* TASK INSTRUCTIONS
Take the data below and extract the lines from the one with "def Obligations.ProductsLandInOrder : Prop" to the one with "List ((Slot → Greg → Greg → Instr)", inclusive, exactly as written.

* Saved entries

+---+

-- ==== Sys2Proof/Machine/Dispatch.lean ====
section
/-! DEFINITION. The meaning of each command: one arm per constructor. -/
namespace Sys2Proof.Machine
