-- ==== Sys2Proof/Certificates/Slice0/Obligations.lean ====
section
/-! DEFINITION. What is stated of the block: for every command the next state that it answers where it has its own effect, what it leaves
alone, and what every step keeps. Each statement's docstring names the rules it rests on. -/
section
open Sys2Proof Sys2Proof.Machine

/-- Integer operations work on 64-bit values (R324, R325): gd receives the value modulo 2^64, a write of g0 is discarded, SLTIU compares
with the sign-extended immediate read as unsigned, and no operation sets a flag or traps: nothing changes but gd, the PC and the count of
words, and of MUL and MULH the products in flight. -/
def Obligations.IntegerOperations : Prop :=
  ∀ (s : State) (c : Fin 8) (t : Fin 4) (rd ra : Greg) (a : W64), a = (s.blk.task c t).gr ra →
    (s.blk.slotBEnds c t →
      (∀ (rb : Greg) (b : W64), b = (s.blk.task c t).gr rb →
        (∀ p ∈ ([(Instr.add, a + b), (Instr.sub, a - b), (Instr.andOp, a &&& b), (Instr.orOp, a ||| b),
            (Instr.xorOp, a ^^^ b), (Instr.andn, a &&& ~~~b), (Instr.sll, a <<< (b.toNat % 64)), (Instr.srl, a >>> (b.toNat % 64)),
            (Instr.sra, a.sshiftRight (b.toNat % 64)), (Instr.rol, a.rotateLeft (b.toNat % 64)),
            (Instr.seqOp, if a = b then 1 else 0), (Instr.slt, if a.toInt < b.toInt then 1 else 0),
            (Instr.sltu, if a.toNat < b.toNat then 1 else 0)] : List ((Slot → Greg → Greg → Greg → Instr) × W64)),
          ∃ s', exec (p.1 ⟨c, t, .b⟩ rd ra rb) s = .next s' ∧ s'.pending = s.pending ∧
            WroteG c t rd p.2 ((s.blk.task c t).pc + 16) s.blk s'.blk) ∧
        (∀ p ∈ ([Instr.mul, Instr.mulh] : List (Slot → Greg → Greg → Instr)),
          ∃ s', exec (p ⟨c, t, .b⟩ ra rb) s = .next s' ∧ s'.pending = s.pending ∧ WordFrame c t s.blk s'.blk ∧
            { s'.blk.task c t with prods := (s.blk.task c t).prods } = (s.blk.task c t).issued ((s.blk.task c t).pc + 16))) ∧
      (∀ (imm : BitVec 43) (i : W64), i = imm.signExtend 64 →
        ∀ p ∈ ([(Instr.addi, a + i), (Instr.andi, a &&& i), (Instr.ori, a ||| i), (Instr.xori, a ^^^ i),
            (Instr.seqi, if a = i then 1 else 0), (Instr.slti, if a.toInt < i.toInt then 1 else 0),
            (Instr.sltiu, if a.toNat < i.toNat then 1 else 0)] : List ((Slot → Greg → Greg → BitVec 43 → Instr) × W64)),
          ∃ s', exec (p.1 ⟨c, t, .b⟩ rd ra imm) s = .next s' ∧ s'.pending = s.pending ∧
            WroteG c t rd p.2 ((s.blk.task c t).pc + 16) s.blk s'.blk) ∧
      (∀ (sh : BitVec 6),
        ∀ p ∈ ([(Instr.slli, a <<< sh.toNat), (Instr.srli, a >>> sh.toNat), (Instr.srai, a.sshiftRight sh.toNat),
            (Instr.roli, a.rotateLeft sh.toNat)] : List ((Slot → Greg → Greg → BitVec 6 → Instr) × W64)),
          ∃ s', exec (p.1 ⟨c, t, .b⟩ rd ra sh) s = .next s' ∧ s'.pending = s.pending ∧
            WroteG c t rd p.2 ((s.blk.task c t).pc + 16) s.blk s'.blk) ∧
      (∀ (imm : BitVec 49), ∃ s', exec (.movi ⟨c, t, .b⟩ rd imm) s = .next s' ∧ s'.pending = s.pending ∧
        WroteG c t rd (imm.signExtend 64) ((s.blk.task c t).pc + 16) s.blk s'.blk)) ∧
    (s.blk.canLong c t = true →
      ∀ (imm : W64), ∃ s', exec (.movi64 ⟨c, t⟩ rd imm) s = .next s' ∧ s'.pending = s.pending ∧
        WroteG c t rd imm ((s.blk.task c t).pc + 16) s.blk s'.blk)

/-- The multiplier (R299): MUL puts the signed and MULH the unsigned 128-bit product in flight, without writing PHI or PLO, and
PRODUCT_LAND moves the oldest product in flight to PHI and PLO, whether or not the task context is switched in. -/
def Obligations.ProductsLandInOrder : Prop :=
  ∀ (s : State) (c : Fin 8) (t : Fin 4),
    (∀ ra rb : Greg, s.blk.slotBEnds c t →
      ∀ p ∈ ([(Instr.mul, ((s.blk.task c t).gr ra).signExtend 128 * ((s.blk.task c t).gr rb).signExtend 128),
          (Instr.mulh, ((s.blk.task c t).gr ra).setWidth 128 * ((s.blk.task c t).gr rb).setWidth 128)] :
          List ((Slot → Greg → Greg → Instr) × W128)),
        ∃ s', exec (p.1 ⟨c, t, .b⟩ ra rb) s = .next s' ∧ s'.pending = s.pending ∧ WordFrame c t s.blk s'.blk ∧
          s'.blk.task c t = { (s.blk.task c t).issued ((s.blk.task c t).pc + 16) with
            prods := (s.blk.task c t).prods ++ [p.2] }) ∧
    (∀ (p : W128) (r : List W128), s.blk.coreLive c = true → (s.blk.task c t).prods = p :: r →
      ∃ s', exec (.productLand ⟨c, t⟩) s = .next s' ∧
        { s'.blk with cores := s.blk.cores } = s.blk ∧ (∀ d, d ≠ c.val → s'.blk.core d = s.blk.core d) ∧
        (∀ u, u ≠ t.val → s'.blk.task c u = s.blk.task c u) ∧
        s'.blk.task c t = { s.blk.task c t with prods := r, phi := p.extractLsb' 64 64, plo := p.extractLsb' 0 64 })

+---+

* FINISHED TASK
def Obligations.ProductsLandInOrder : Prop :=
  ∀ (s : State) (c : Fin 8) (t : Fin 4),
    (∀ ra rb : Greg, s.blk.slotBEnds c t →
      ∀ p ∈ ([(Instr.mul, ((s.blk.task c t).gr ra).signExtend 128 * ((s.blk.task c t).gr rb).signExtend 128),
          (Instr.mulh, ((s.blk.task c t).gr ra).setWidth 128 * ((s.blk.task c t).gr rb).setWidth 128)] :
          List ((Slot → Greg → Greg → Instr) × W128)),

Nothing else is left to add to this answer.